Maybe it is all of that and the fact that in this age of self-entitled, overpaid underachievers in sports he holds out the promise of being the real deal with the added value of being a nice guy in the process. Here is a young man who may not only live up to the hype, but also not allow his genuine goodness to be altered by his success.

His considerable talent was on full display Thursday at Congressional CC as his six-under-par 65 was three strokes better than anyone else. "I feel very comfortable out there," McIlroy said after a near-flawless round. "This doesn't feel like a typical U.S. Open. The golf course is going to get harder and it is going to get firmer, but I like the way it is set up." Those sound like the words of someone who thinks he can win here this week.

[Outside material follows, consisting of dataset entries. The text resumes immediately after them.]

-- ==== Sys2Proof/Machine/RegWrite.lean ====
section
/-! DEFINITION. Writes of system registers under R8: the fields each register takes and what the write does, the writers
(R283, R401, R403), srd and swr, opcodes 0xC1 and 0xC2 (R293), and the rows for the writes that act. -/

namespace Sys2Proof.Machine

/-! ### Who may write (R283, R293, R401, R403, R416) -/

/-- The context whose register a write reaches. -/
def writeCtx (s : State) (w : RegWrite) : Nat :=
  match w.by_ with
  | .unit u => regCtx s u
  | _ => w.ctx
/-- The compute die whose register a write reaches. -/
def writeDie (w : RegWrite) : Nat :=
  match w.by_ with
  | .unit u => if isCore u then regDie u else unitDie u
  | _ => w.die

/-- Whether a function reaches a context through its window (R401). -/
def windowReaches (s : State) (fn x : Nat) : Bool :=
  x < 256 && (fn == 0 || fn == 16 ||
    match fnPart s fn with
    | some p => (s.ctx x).st ≠ .free && (s.ctx x).part == p && (!(s.ctx x).secure || ptabByte s p 1 % 2 == 1)
    | none => false)

/-- Whether a write reaches a register at all: an unreached one is ignored. A write of a unit that may not name the
register has raised WORLD at its issue (R293). -/
def writeReaches (s : State) (w : RegWrite) : Bool :=
  match w.by_ with
  | .unit u => !secureReg s w.num || unitSecure s u
  | .ctxWindow fn => w.num < 0xFF && windowReaches s fn w.ctx
  | .devWindow fn =>
    (fn == 0 || fn == 16) && 0x200 ≤ w.num && w.num < 0x400 && w.die < 8 && (!secureReg s w.num || hostReaches s w.num)

/-- Whether the writer of dev.einj is secure (R362). -/
def secureWriter (s : State) (w : RegWrite) : Bool :=
  match w.by_ with
  | .unit u => unitSecure s u
  | _ => false

/-! ### Fields (R8) -/

/-- A word with the bits of a mask taken from a value. -/
def withMask (old val mask : Word) : Word := (old &&& ~~~mask) ||| (val &&& mask)

/-- A log's status register (R142, R284, R351): OVF is cleared by writing 1, and LOST with it; NEXT is set. -/
def statusWrite (old val : Word) : Word :=
  let r := wput old 31 0 (wbits val 31 0)
  if wbit val 63 then wput (wput r 63 63 0) 47 32 0 else r

/-- BASE [55:12], EN [4] and SIZE [3:0] of a log or queue in virtual memory (R141, R284). -/
def logMask : Word := 0x00FFFFFFFFFFF01F
/-- BASE [55:6]. -/
def baseMask : Word := 0x00FFFFFFFFFFFFC0
/-- BASE [55:16]. -/
def pageMask : Word := 0x00FFFFFFFFFF0000
/-- LIMIT, or another field [31:0]. -/
def lowMask : Word := 0xFFFFFFFF

def setCtxMask (s : State) (x n : Nat) (val mask : Word) : State := s.setCtx x n (withMask (s.ctxReg x n) val mask)
def setDevMask (s : State) (n : Nat) (val mask : Word) : State := s.setDev n (withMask (s.devReg n) val mask)
def setDieMask (s : State) (d n : Nat) (val mask : Word) : State := s.setDie d n (withMask (s.dieReg d n) val mask)

/-! ### Context registers -/

/-- Whether a pattern of a context names a ring (R240). -/
def namesRing (n : Nat) (t : Pattern) : Bool := t.ring && t.ringId == n
/-- Whether a stream on one of a plane's ports names a ring. -/
def portsName (n : Nat) (p : Plane) : Bool := p.ports.any fun q => q.2.stream.any fun m => namesRing n m.pat

/-- Whether a stream names a ring (R239): one on a port, active or frozen, one in a dispatcher's queue, or a copy job. -/
def ringNamed (s : State) (x n : Nat) : Bool :=
  (s.units.any fun u => s.ctxOf u.1 == x && portsName n u.2.plane)
    || (s.regions.any fun r => r.2.ctx == x && r.2.levels.any fun l => l.planes.any fun p => portsName n p.2)
    || (s.clusters.any fun c => c.2.queue.any fun m => m.own.ctx == x && match m.kind with | .strm t => namesRing n t | _ => false)
    || (s.dies.any fun d => d.2.engines.any fun e => e.2.any fun j => j.own.ctx == x && namesRing n j.dst)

Just 67 days ago, McIlroy painfully put up 80 strokes on Sunday at Augusta National while playing with the lead in the last group of the Masters. There was nowhere to hide as he was chopping his ball down the tenth fairway. His pain was on public display as he sagged in despair, covering his eyes, following four putts on the 12th green.

As his game collapsed, Rory looked much younger than his 21 years (he has since turned 22) and much more vulnerable than a guy who won the Dubai Desert Classic in 2009 and the Quail Hollow Championship last year with a Sunday 62. He looked like a lost teen jilted by his first love. But one of the joys of youth is that your tomorrows seem endless, your wounds heal quickly and you're buoyed by the sweet belief that anything is possible.

Still, McIlroy's performance Thursday was an impressive display of resiliency, no matter what one's age. In his first round in a major championship since that 80 at Augusta National, he showed no evidence of scar tissue but rather of emotional muscle developed in his tussle with major championship pressure. He made no bogeys and, playing the back nine first, took the lead with three consecutive birdies on Nos. 17, 18 and 1, as he hit 17 of 18 greens.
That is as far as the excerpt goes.